Rob was very matter of fact with Katy at supper yesterday when the cancer questions came up. Like me, he goes clinical and deadpan when discussing disease and death. Unlike me, well me most of the time anyway, he tends to give out more information than is technically necessary. “You need to give me a sign or something,” he says but it’s hard to put Katy off. She is a smart little girl and a persistent one.

The whole incident made me think about a recently published article about PTSD (Post Traumatic Stress Disorder) and children of cancer patients. The study found that having a parent with a life-threatening illness can cause PTSD in children and the effects can linger for years. Many of the symptoms are things I have observed in Katy though to a lesser extent as time passes. Some of the symptoms were things I had suffered myself in the aftermath of sitting alone with my late husband the night he died. Like my daughter, I have a hard time with the knowledge of anyone’s illness or even suspected illnesses, but I am torn about shielding her too much. How much is too much? My father is dying. He has a progressive lung disease. I am told he is spending the majority of his time these days in bed and that he isn’t eating or drinking much. I spent enough time in hospice to know what that means. We are heading to the States for a visit in a few weeks and I don’t know really know what to expect for me or for Katy. It may well be the last time we see him alive.
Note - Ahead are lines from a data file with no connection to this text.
-- ==== Sys2Proof/Laws/KeptFrames.lean ====
section
/-! SUPPORT. What the operations of ClsOps, DupOps, Receive, Time, Servo, Ptp, Mac keep: the queue, and a sound state. -/

set_option Elab.async false

namespace Sys2Proof.Machine

variable {z s : State}

theorem State.clsEcc_kept {q da vid : Nat} {bad : List Nat} (h : Kept z s) :
    Kept z (State.clsEcc s q da vid bad) := by
  unfold State.clsEcc
  with_reducible repeat' first
    | assumption | refine eachOf_kept ?_ ?_ | refine when_kept ?_ ?_ | refine touch_kept ?_ | refine cntF_kept ?_
    | (intro _ _; intros; beta_reduce)

theorem State.classify_kept {p : Nat} {l : List Byte} {bad : List Nat} (h : Kept z s) :
    Kept z (State.classify s p l bad).2 := by
  unfold State.classify
  with_reducible repeat' first
    | assumption
    | (extract_lets +onlyGivenNames x; first | (have hx : Kept z x := (by unfold x; clear x; repeat' first | assumption | refine clsEcc_kept ?_ | refine clsCount_kept ?_ | refine Kept.cond ?_ ?_ | refine Kept.condSnd ?_ ?_ | split | dsimp only); clear_value x) | (have hx : Kept z x.2 := (by unfold x; clear x; repeat' first | assumption | refine clsEcc_kept ?_ | refine clsCount_kept ?_ | refine Kept.cond ?_ ?_ | refine Kept.condSnd ?_ ?_ | split | dsimp only); clear_value x) | clear_value x)
    | refine clsEcc_kept ?_ | refine clsCount_kept ?_ | refine Kept.cond ?_ ?_ | refine Kept.condSnd ?_ ?_ | split
    | dsimp only

theorem State.blockStream_kept {q i : Nat} (h : Kept z s) :
    Kept z (State.blockStream s q i) := by
  unfold State.blockStream
  with_reducible repeat' first
    | assumption | refine fromQuad_kept ?_ ?_ | refine entryWritten_kept ?_ | refine fset_kept ?_
    | refine notice_kept ?_ | refine brzEvent_kept ?_ | (intro _ _; intros; beta_reduce)

theorem State.setMeter_kept {q fg : Nat} {m : Meter} (h : Kept z s) :
    Kept z (State.setMeter s q fg m) := by
  unfold State.setMeter
  with_reducible repeat' first
    | assumption | refine Kept.upd ?_ rfl

theorem State.countRed_kept {q fg : Nat} (h : Kept z s) :
    Kept z (State.countRed s q fg) := by
  unfold State.countRed
  with_reducible repeat' first
    | assumption | refine when_kept ?_ ?_ | refine setMeter_kept ?_ | refine halfRange_kept ?_
    | (intro _ _; intros; beta_reduce) | dsimp only

theorem State.police_kept {p fg len : Nat} {yellow bad : Bool} (h : Kept z s) :
    Kept z (State.police s p fg len yellow bad).2 := by
  unfold State.police
  with_reducible repeat' first
    | assumption
    | (extract_lets +onlyGivenNames x; first | (have hx : Kept z x := (by unfold x; clear x; repeat' first | assumption | refine touch_kept ?_ | refine cntF_kept ?_ | refine hiddenWritten_kept ?_ | refine hiddenRead_kept ?_ | refine clsCount_kept ?_ | refine setMeter_kept ?_ | refine when_kept ?_ ?_ | refine countRed_kept ?_ | refine Kept.cond ?_ ?_ | refine Kept.condSnd ?_ ?_ | (intro _ _; intros; beta_reduce) | dsimp only); clear_value x) | (have hx : Kept z x.2 := (by unfold x; clear x; repeat' first | assumption | refine touch_kept ?_ | refine cntF_kept ?_ | refine hiddenWritten_kept ?_ | refine hiddenRead_kept ?_ | refine clsCount_kept ?_ | refine setMeter_kept ?_ | refine when_kept ?_ ?_ | refine countRed_kept ?_ | refine Kept.cond ?_ ?_ | refine Kept.condSnd ?_ ?_ | (intro _ _; intros; beta_reduce) | dsimp only); clear_value x) | clear_value x)
    | refine touch_kept ?_ | refine cntF_kept ?_ | refine hiddenWritten_kept ?_ | refine hiddenRead_kept ?_
    | refine clsCount_kept ?_ | refine setMeter_kept ?_ | refine when_kept ?_ ?_ | refine countRed_kept ?_
    | refine Kept.cond ?_ ?_ | refine Kept.condSnd ?_ ?_ | (intro _ _; intros; beta_reduce) | dsimp only

theorem State.writeMeter_kept {q i j v : Nat} (h : Kept z s) :
    Kept z (State.writeMeter s q i j v) := by
  unfold State.writeMeter
  with_reducible repeat' first
    | assumption
    | (extract_lets +onlyGivenNames x; first | (have hx : Kept z x := (by unfold x; clear x; repeat' first | assumption | refine wr_kept ?_ | refine setMeter_kept ?_ | refine Kept.cond ?_ ?_); clear_value x) | clear_value x)
    | refine wr_kept ?_ | refine setMeter_kept ?_ | refine Kept.cond ?_ ?_

theorem State.writeStream_kept {q i j v : Nat} (h : Kept z s) :
    Kept z (State.writeStream s q i j v) := by
  unfold State.writeStream
  with_reducible repeat' first
    | assumption | refine wr_kept ?_

theorem State.clsEntryWrite_kept {q i : Nat} {meter : Bool} (h : Kept z s) :
    Kept z (State.clsEntryWrite s q i meter) := by
  unfold State.clsEntryWrite
  with_reducible repeat' first
    | assumption | refine eachOf_kept ?_ ?_ | refine memWritten_kept ?_ | refine writeMeter_kept ?_
    | refine writeStream_kept ?_ | refine Kept.cond ?_ ?_ | (intro _ _; intros; beta_reduce) | dsimp only

theorem State.clsEntryRead_kept {q i : Nat} {meter : Bool} (h : Kept z s) :
    Kept z (State.clsEntryRead s q i meter) := by
  unfold State.clsEntryRead
  with_reducible repeat' first
    | assumption | refine eachOf_kept ?_ ?_ | refine tableRead_kept ?_ | refine wr_kept ?_
    | (intro _ _; intros; beta_reduce) | dsimp only

theorem State.putWindow_kept {q i : Nat} {prp : Bool} {w : Window} (h : Kept z s) :
    Kept z (State.putWindow s q i prp w) := by
  unfold State.putWindow
  with_reducible repeat' first
    | assumption | refine wr_kept ?_

theorem State.learnSource_kept {q sa kl i : Nat} {prp : Bool} {w : Window} (h : Kept z s) :
    Kept z (State.learnSource s q sa kl i prp w) := by
  unfold State.learnSource
  with_reducible repeat' first
    | assumption | refine putWindow_kept ?_ | refine wr_kept ?_

theorem State.sourceWritten_kept {q i : Nat} (h : Kept z s) :
    Kept z (State.sourceWritten s q i) := by
  unfold State.sourceWritten
  with_reducible repeat' first
    | assumption | refine entryWritten_kept ?_

theorem State.sourceLost_kept {q i : Nat} (h : Kept z s) :
    Kept z (State.sourceLost s q i) := by
  unfold State.sourceLost
  with_reducible repeat' first
    | assumption | refine fromQuad_kept ?_ ?_ | refine cntF_kept ?_ | refine sourceWritten_kept ?_
    | refine fset_kept ?_ | refine brzEvent_kept ?_ | (intro _ _; intros; beta_reduce)

theorem State.lookup_kept {k sa seq x : Nat} {want : Bool} {bad : Option Nat} (h : Kept z s) :
    Kept z (State.lookup s k sa seq x want bad).2 := by
  unfold State.lookup
  with_reducible repeat' first
    | assumption | exact Kept.upd (by assumption) rfl
    | (extract_lets +onlyGivenNames x; first | (have hx : Kept z x := (by unfold x; clear x; repeat' first | assumption | exact Kept.upd (by assumption) rfl | refine eachOf_kept ?_ ?_ | refine touch_kept ?_ | refine pairCount_kept ?_ | refine sourceLost_kept ?_ | refine sourceWritten_kept ?_ | refine putWindow_kept ?_ | refine fset_kept ?_ | refine fput_kept ?_ | refine when_kept ?_ ?_ | refine dupCount_kept ?_ | refine learnSource_kept ?_ | refine Kept.cond ?_ ?_ | refine Kept.condSnd ?_ ?_ | split | refine Kept.upd ?_ rfl | (intro _ _; intros; beta_reduce) | dsimp only); clear_value x) | (have hx : Kept z x.2 := (by unfold x; clear x; repeat' first | assumption | exact Kept.upd (by assumption) rfl | refine eachOf_kept ?_ ?_ | refine touch_kept ?_ | refine pairCount_kept ?_ | refine sourceLost_kept ?_ | refine sourceWritten_kept ?_ | refine putWindow_kept ?_ | refine fset_kept ?_ | refine fput_kept ?_ | refine when_kept ?_ ?_ | refine dupCount_kept ?_ | refine learnSource_kept ?_ | refine Kept.cond ?_ ?_ | refine Kept.condSnd ?_ ?_ | split | refine Kept.upd ?_ rfl | (intro _ _; intros; beta_reduce) | dsimp only); clear_value x) | clear_value x)
    | refine eachOf_kept ?_ ?_ | refine touch_kept ?_ | refine pairCount_kept ?_ | refine sourceLost_kept ?_
    | refine sourceWritten_kept ?_ | refine putWindow_kept ?_ | refine fset_kept ?_ | refine fput_kept ?_
    | refine when_kept ?_ ?_ | refine dupCount_kept ?_ | refine learnSource_kept ?_ | refine Kept.cond ?_ ?_
    | refine Kept.condSnd ?_ ?_ | split | refine Kept.upd ?_ rfl | (intro _ _; intros; beta_reduce) | dsimp only

theorem State.ageEntry_kept {q i : Nat} (h : Kept z s) :
    Kept z (State.ageEntry s q i) := by
  unfold State.ageEntry
  with_reducible repeat' first
    | assumption | refine fput_kept ?_ | refine dupCount_kept ?_ | refine fset_kept ?_ | refine Kept.cond ?_ ?_
    | dsimp only

theorem State.frerCount_kept {q f n k : Nat} (h : Kept z s) :
    Kept z (State.frerCount s q f n k) := by
  unfold State.frerCount
  with_reducible repeat' first
    | assumption | refine wr_kept ?_ | refine when_kept ?_ ?_ | refine halfRange_kept ?_
    | (intro _ _; intros; beta_reduce) | dsimp only
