-- ==== Sys2Proof/Laws/KeptWrites.lean ====
section
/-! SUPPORT. What the operations of Rings, Nitinol, PowerOps, Quench, MoverOps, Handshake, Classify, Redundancy, Schedule, Matrix, RegWrite, Access, Anneal, Bus, Fabric, Grafa, Pins keep: the queue, and a sound state. -/

set_option Elab.async false

namespace Sys2Proof.Machine

variable {z s : State}

theorem State.acceptEntry_kept {r : Nat} {w : List Nat} (h : Kept z s) :
    Kept z (State.acceptEntry s r w) := by
  unfold State.acceptEntry
  with_reducible repeat' first
    | assumption
    | (extract_lets +onlyGivenNames x; first | (have hx : Kept z x := (by unfold x; clear x; repeat' first | assumption | refine setRing_kept ?_ | refine ringShow_kept ?_ | refine wr_kept ?_ | refine when_kept ?_ ?_ | refine slotWrite_kept ?_ | refine fset_kept ?_ | refine txComplete_kept ?_ | (intro _ _; intros; beta_reduce)); clear_value x) | clear_value x)
    | refine setRing_kept ?_ | refine ringShow_kept ?_ | refine wr_kept ?_ | refine when_kept ?_ ?_
    | refine slotWrite_kept ?_ | refine fset_kept ?_ | refine txComplete_kept ?_ | (intro _ _; intros; beta_reduce)

theorem State.acceptSkip_kept {r : Nat} (h : Kept z s) :
    Kept z (State.acceptSkip s r) := by
  unfold State.acceptSkip
  with_reducible repeat' first
    | assumption
    | (extract_lets +onlyGivenNames x; first | (have hx : Kept z x := (by unfold x; clear x; repeat' first | assumption | refine setRing_kept ?_ | refine ringAdvance_kept ?_ | refine wr_kept ?_ | refine when_kept ?_ ?_ | refine slotWrite_kept ?_ | (intro _ _; intros; beta_reduce)); clear_value x) | clear_value x)
    | refine setRing_kept ?_ | refine ringAdvance_kept ?_ | refine wr_kept ?_ | refine when_kept ?_ ?_
    | refine slotWrite_kept ?_ | (intro _ _; intros; beta_reduce)

theorem State.scanEnd_kept {r : Nat} (h : Kept z s) :
    Kept z (State.scanEnd s r) := by
  unfold State.scanEnd
  with_reducible repeat' first
    | assumption | refine setRing_kept ?_

theorem State.readRest_kept {r have' u : Nat} {data : List Nat} (h : Kept z s) :
    Kept z (State.readRest s r have' u data) := by
  unfold State.readRest
  with_reducible repeat' first
    | assumption | refine setRing_kept ?_ | refine ringRead_kept ?_ | refine when_kept ?_ ?_
    | refine ringCount_kept ?_ | (intro _ _; intros; beta_reduce) | dsimp only

theorem State.takeEntry_kept {r : Nat} {w : List Nat} (h : Kept z s) :
    Kept z (State.takeEntry s r w).1 := by
  unfold State.takeEntry
  with_reducible repeat' first
    | assumption | refine acceptEntry_kept ?_ | refine ringError_kept ?_ | refine Kept.cond ?_ ?_
    | refine Kept.condFst ?_ ?_ | dsimp only

theorem State.scanWalk_kept {r : Nat} {data : List Nat} {y3 : Nat} (h : Kept z s) :
    Kept z (State.scanWalk s r data y3) := by
  induction y3 generalizing r data s with
  | zero => exact h
  | succ n ih =>
  rw [State.scanWalk]
  with_reducible repeat' first
    | assumption | refine ih ?_
    | (extract_lets +onlyGivenNames x; first | (have hx : Kept z x := (by unfold x; clear x; repeat' first | assumption | refine ih ?_ | refine acceptSkip_kept ?_ | refine readRest_kept ?_ | refine ringError_kept ?_ | refine scanEnd_kept ?_ | refine scanRead_kept ?_ | refine setRing_kept ?_ | refine takeEntry_kept ?_ | refine Kept.cond ?_ ?_ | refine Kept.condFst ?_ ?_ | split | dsimp only); clear_value x) | (have hx : Kept z x.1 := (by unfold x; clear x; repeat' first | assumption | refine ih ?_ | refine acceptSkip_kept ?_ | refine readRest_kept ?_ | refine ringError_kept ?_ | refine scanEnd_kept ?_ | refine scanRead_kept ?_ | refine setRing_kept ?_ | refine takeEntry_kept ?_ | refine Kept.cond ?_ ?_ | refine Kept.condFst ?_ ?_ | split | dsimp only); clear_value x) | clear_value x)
    | refine acceptSkip_kept ?_ | refine readRest_kept ?_ | refine ringError_kept ?_ | refine scanEnd_kept ?_
    | refine scanRead_kept ?_ | refine setRing_kept ?_ | refine takeEntry_kept ?_ | refine Kept.cond ?_ ?_
    | refine Kept.condFst ?_ ?_ | split | dsimp only

theorem State.scanData_kept {r : Nat} {words : List Nat} (h : Kept z s) :
    Kept z (State.scanData s r words) := by
  unfold State.scanData
  with_reducible repeat' first
    | assumption | refine setRing_kept ?_ | refine scanWalk_kept ?_ | refine scanEnd_kept ?_
    | refine takeEntry_kept ?_ | refine Kept.cond ?_ ?_ | refine Kept.condFst ?_ ?_ | dsimp only

theorem State.ringWordRead_kept {r : Nat} (h : Kept z s) :
    Kept z (State.ringWordRead s r) := by
  unfold State.ringWordRead
  with_reducible repeat' first
    | assumption | refine hiddenRead_kept ?_
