theorem exec_cellCommand_of_unreached (hreach : s.reaches (Reg.nitCellCmd q) = false) (c : Nat) :
    NoEffect (.cellRead q c) s ∧ NoEffect (.cellPark q c) s ∧ NoEffect (.unparkBar q c) s ∧ NoEffect (.unparkCross q c) s := by
  have hat (f : State → State) : s.atReg (Reg.nitCellCmd q) f = s := State.atReg_unreached hreach f
  exact ⟨congrArg _ (hat _), congrArg _ (hat _), congrArg _ (hat _), congrArg _ (hat _)⟩

theorem State.writeCellCmd_of_busy (hbusy : s.flag (F.nitCellCmdGoBusy q) = true) : s.writeCellCmd q w = s := by
  rw [State.writeCellCmd, hbusy, cond_true]

section Idle

variable (hidle : s.flag (F.nitCellCmdGoBusy q) = false) (ht : t = s.store (Reg.nitCellCmd q) w)

include hidle ht

theorem State.writeCellCmd_of_noGo (hgo : bitAt w 31 = false) : s.writeCellCmd q w = t := by
  simp only [State.writeCellCmd, hidle, ← ht, hgo, Bool.not_false, cond_false, cond_true]

variable (hgo : bitAt w 31 = true)

include hgo

/-- READ copies the entry of the cell. -/
theorem State.writeCellCmd_of_read (hc : c = bitsOf w 0 16) (hop : bitsOf w 16 2 = 0) : s.writeCellCmd q w =
    ((t.wr (Reg.nitCellData0 q) (t.rd (cellAddr q c))).wr (Reg.nitCellData1 q) (t.rd (cellAddr q c + 4))).cellDone q 0 := by
  simp only [State.writeCellCmd, hidle, ← ht, ← hc, hgo, hop, Bool.not_true, beq_self_eq_true, cond_false, cond_true]

/-- While the slice is off, any other operation answers OFF. -/
theorem State.writeCellCmd_of_off (hop : bitsOf w 16 2 ≠ 0) (hoff : t.flag (F.nitCtlEn q) = false) :
    s.writeCellCmd q w = t.cellDone q 3 := by
  simp only [State.writeCellCmd, hidle, ← ht, hgo, beq_eq_false_iff_ne.mpr hop, hoff, Bool.not_true, Bool.not_false,
    cond_false, cond_true]

variable (hc : c = bitsOf w 0 16) (hon : t.flag (F.nitCtlEn q) = true)

include hc hon

theorem State.writeCellCmd_of_park (hop : bitsOf w 16 2 = 1) : s.writeCellCmd q w = (t.hostPark q c).cellDone q 0 := by
  simp only [State.writeCellCmd, hidle, ← ht, ← hc, hgo, hop, hon, Bool.not_true, Nat.reduceBEq, cond_false]

theorem State.writeCellCmd_of_unpark (hop : 2 ≤ bitsOf w 16 2) :
    s.writeCellCmd q w = t.unpark q c (bitsOf w 16 2 - 2) := by
  have hlt : bitsOf w 16 2 < 2 ^ 2 := bitsOf_lt w 16 2
  rcases (by omega : bitsOf w 16 2 = 2 ∨ bitsOf w 16 2 = 3) with hop | hop <;>
    simp only [State.writeCellCmd, hidle, ← ht, ← hc, hgo, hop, hon, Bool.not_true, Nat.reduceBEq, cond_false, Nat.reduceSub]

end Idle

theorem State.unpark_of_working (hstate : t.fget (Cell.state q c) ≠ cellParked) (d : Nat) :
    t.unpark q c d = t.cellDone q 1 := by
  rw [State.unpark, bne, beq_eq_false_iff_ne.mpr hstate, Bool.not_false, cond_true]

theorem State.unpark_of_untargeted (hstate : t.fget (Cell.state q c) = cellParked) (hnone : t.targeted q c = false)
    (d : Nat) : t.unpark q c d = t.cellDone q 2 := by
  rw [State.unpark, hstate, hnone]
  rfl

/-- A parked cell lands, at once in operation, else with the re-landings after the reacquisition (log entry 121). -/
theorem State.unpark_of_targeted (hstate : t.fget (Cell.state q c) = cellParked) (htarget : t.targeted q c = true)
    (hr : r = t.dropWaiting q c rPreempted) (d : Nat) : t.unpark q c d =
      (if r.flag (F.nitStsRun q) = true then r.bindAll q [(0, c, d)] else
        r.setNit q { r.nit q with wait := (r.nit q).wait ++ [(0, c, d)] }).cellDone q 0 := by
  simp only [State.unpark, hstate, htarget, bne_self_eq_false, Bool.not_true, cond_false, ← hr]
  cases r.flag (F.nitStsRun q) <;> rfl

end CellCommands

/-- Settles O49, command by command. -/
theorem nitinolSlicesServeCells : Obligations.NitinolSlicesServeCells := by
  refine ⟨fun s q a late lost => ⟨?_, ?_, ?_⟩, fun s t q i ht => ?_, fun s q base round fcnt words => ⟨rfl, ?_⟩,
    fun s q i => ?_, fun s u v g t q pair bad met lat => ⟨?_, ?_⟩, fun s q pair base fcnt words => ⟨rfl, rfl⟩, ?_,
    fun s q h w => ⟨fun hreach => exec_laneSelfTest_of_reached hreach h w, fun hreach => ?_⟩,
    fun s q c => ⟨fun hreach => exec_cellCommand_of_reached hreach c, fun hreach => exec_cellCommand_of_unreached hreach c⟩,
    fun s t q w c ht hc => ⟨State.writeCellCmd_of_busy, fun hidle => State.writeCellCmd_of_noGo hidle ht,
      fun hidle hgo => ⟨State.writeCellCmd_of_read hidle ht hgo hc, State.writeCellCmd_of_off hidle ht hgo,
        fun hop hon => State.writeCellCmd_of_park hidle ht hgo hc hon hop,
        fun hop hon => State.writeCellCmd_of_unpark hidle ht hgo hc hon hop, fun d hstate => State.unpark_of_working hstate d,
        fun d hstate hnone => State.unpark_of_untargeted hstate hnone d,
        fun d r hstate htarget hr => State.unpark_of_targeted hstate htarget hr d⟩⟩⟩
  · exact fun hbound hup l u r t hl hu hr ht =>
      congrArg Host.Outcome.next (State.landingRound_of_bound hup hbound hl hu hr ht)
  · exact fun hnone hup => congrArg Host.Outcome.next (State.landingRound_of_unbound hup hnone)
  · exact fun hdown => congrArg Host.Outcome.next (State.landingRound_of_down hdown)
  · exact ⟨fun hi hbound => State.loseChannel_of_bound hi hbound ht, State.loseChannel_of_free⟩
  · exact fun i w u j hu hj => ⟨State.landSense_of_unbound hu, State.landSense_of_lostBind hu hj,
      State.landSense_of_ended hu hj, State.landSense_of_sample hu hj⟩
  · rw [NoEffect, exec_landingAttemptTimeout]
    refine ⟨fun hearly => ?_, fun hout hfirst => ?_, fun hout hsecond => ?_⟩
    · rw [hearly, Bool.not_false, cond_true]
    · rw [hout, hfirst, Bool.not_true, cond_false, cond_false]
    · rw [hout, hsecond, Bool.not_true, cond_false, cond_true]
  · exact fun hrun hup hu hlat hmet hv hg ht => congrArg (fun x : State => Host.Outcome.next x.reportReads)
      (State.holdVisit_of_running hrun hup hu hlat hmet hv hg ht)
  · exact fun hidle => congrArg (fun x : State => Host.Outcome.next x.reportReads) (State.holdVisit_of_idle hidle)
  · refine fun s q lane kind item inTime pass => ⟨fun hout => congrArg Host.Outcome.next (State.lockstep_of_retired hout),
      fun hin hlane u hsecond hword hupdate hkind => ?_,
      fun hidle => congrArg Host.Outcome.next (State.laneTested_of_idle hidle),
      fun htest t ht => congrArg Host.Outcome.next (State.laneTested_of_testing htest ht)⟩
    have hu : u = s.mismatched q kind item inTime := by
      cases inTime with
      | true => exact hsecond rfl
      | false =>
        rcases hkind with hno | rfl | rfl
        · exact absurd hno Bool.false_ne_true
        · exact hword rfl rfl
        · exact hupdate rfl rfl
    rw [hu]
    exact congrArg Host.Outcome.next (State.lockstep_of_service hin hlane)
  · exact congrArg Host.Outcome.next (State.atReg_unreached hreach _)

end Sys2Proof.Machine
end

section
/-! SUPPORT. The hold law (R282, R284, R285): what a sense word leaves of its cell's entry, and a statement of
10_nitinol_servo.md on one cell. -/

namespace Sys2Proof.Machine

/-! ### The entry of a cell (R278) -/

section CellEntry

variable {q c lo w lo' w' : Nat}

/-- The Cell Table lies in a table memory of its quadrant's window, whose words hold every bit. -/
theorem implOf_cellTable {a : Nat} (hq : q < 4) (hlow : cellAddr q 0 ≤ a) (hhigh : a < cellAddr q 65536) :
    implOf a = 2 ^ 32 - 1 := by
  simp only [cellAddr, quadBase] at hlow hhigh
  have hspine : Nat.blt a 0x1000000 = false := by rw [Bool.eq_false_iff, ne_eq, Nat.blt_eq]; omega
  have hwindow : Nat.blt a 0x3000000 = true := by rw [Nat.blt_eq]; omega
  have hfrom : Nat.ble 0x400000 (windowOff a) = true := by rw [Nat.ble_eq, windowOff]; omega
  have hto : Nat.blt (windowOff a) 0x4C0000 = true := by rw [Nat.blt_eq, windowOff]; omega
  have htable : tableWord a = true := by
    simp only [tableWord, windowTable, hspine, hwindow, hfrom, hto, cond_false, Bool.and_self, Bool.or_true, Bool.true_or]
  rw [implOf, htable]
  rfl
Back in the day, people cared for their aged and sick in their homes. Both my parents can recall the deaths of their grandparents. My mother’s older sister will tell you that both of their mother’s parents were bedridden. Grandma was their only child and caretaker for not just her elderly parents but five children and a husband, who as an aside was having an affair with the girl she hired to help her out with the care-taking of everyone but herself. My dad was just three and sitting in the summer kitchen with his grandmother when she keeled over in front of him. The wakes were at home after family prepared the bodies. Wakes could last a few days, I am told, in order to accommodate family that needed to travel from a distance. Were my parents, aunts or uncles traumatized by the close proximity to death? My great-aunt was just a little girl when her three younger sisters died in rapid succession during the Spanish flu epidemic. She still cries when she talks about her sister, Emily, and what a beautiful little baby she was. No one was shielded. When my dad’s aunt died of cancer it was at home with her husband, two very young sons in attendance. Maybe we are too far removed from death anymore. We have been led to believe that death is an anomaly. Something that happens mainly at the very end of a long life. We certainly scrap against it and deny its possibility. Hide its raw reality from ourselves in any way that we can. When we do let it out in the open it is through stories like Terry’s because we want death to be meaningful and uplifting in a movie of the week sort of way even if it’s a lie that we tell ourselves.

I think death is traumatizing and it has always been that way. The difference between now and then is the level of involvement we allow ourselves.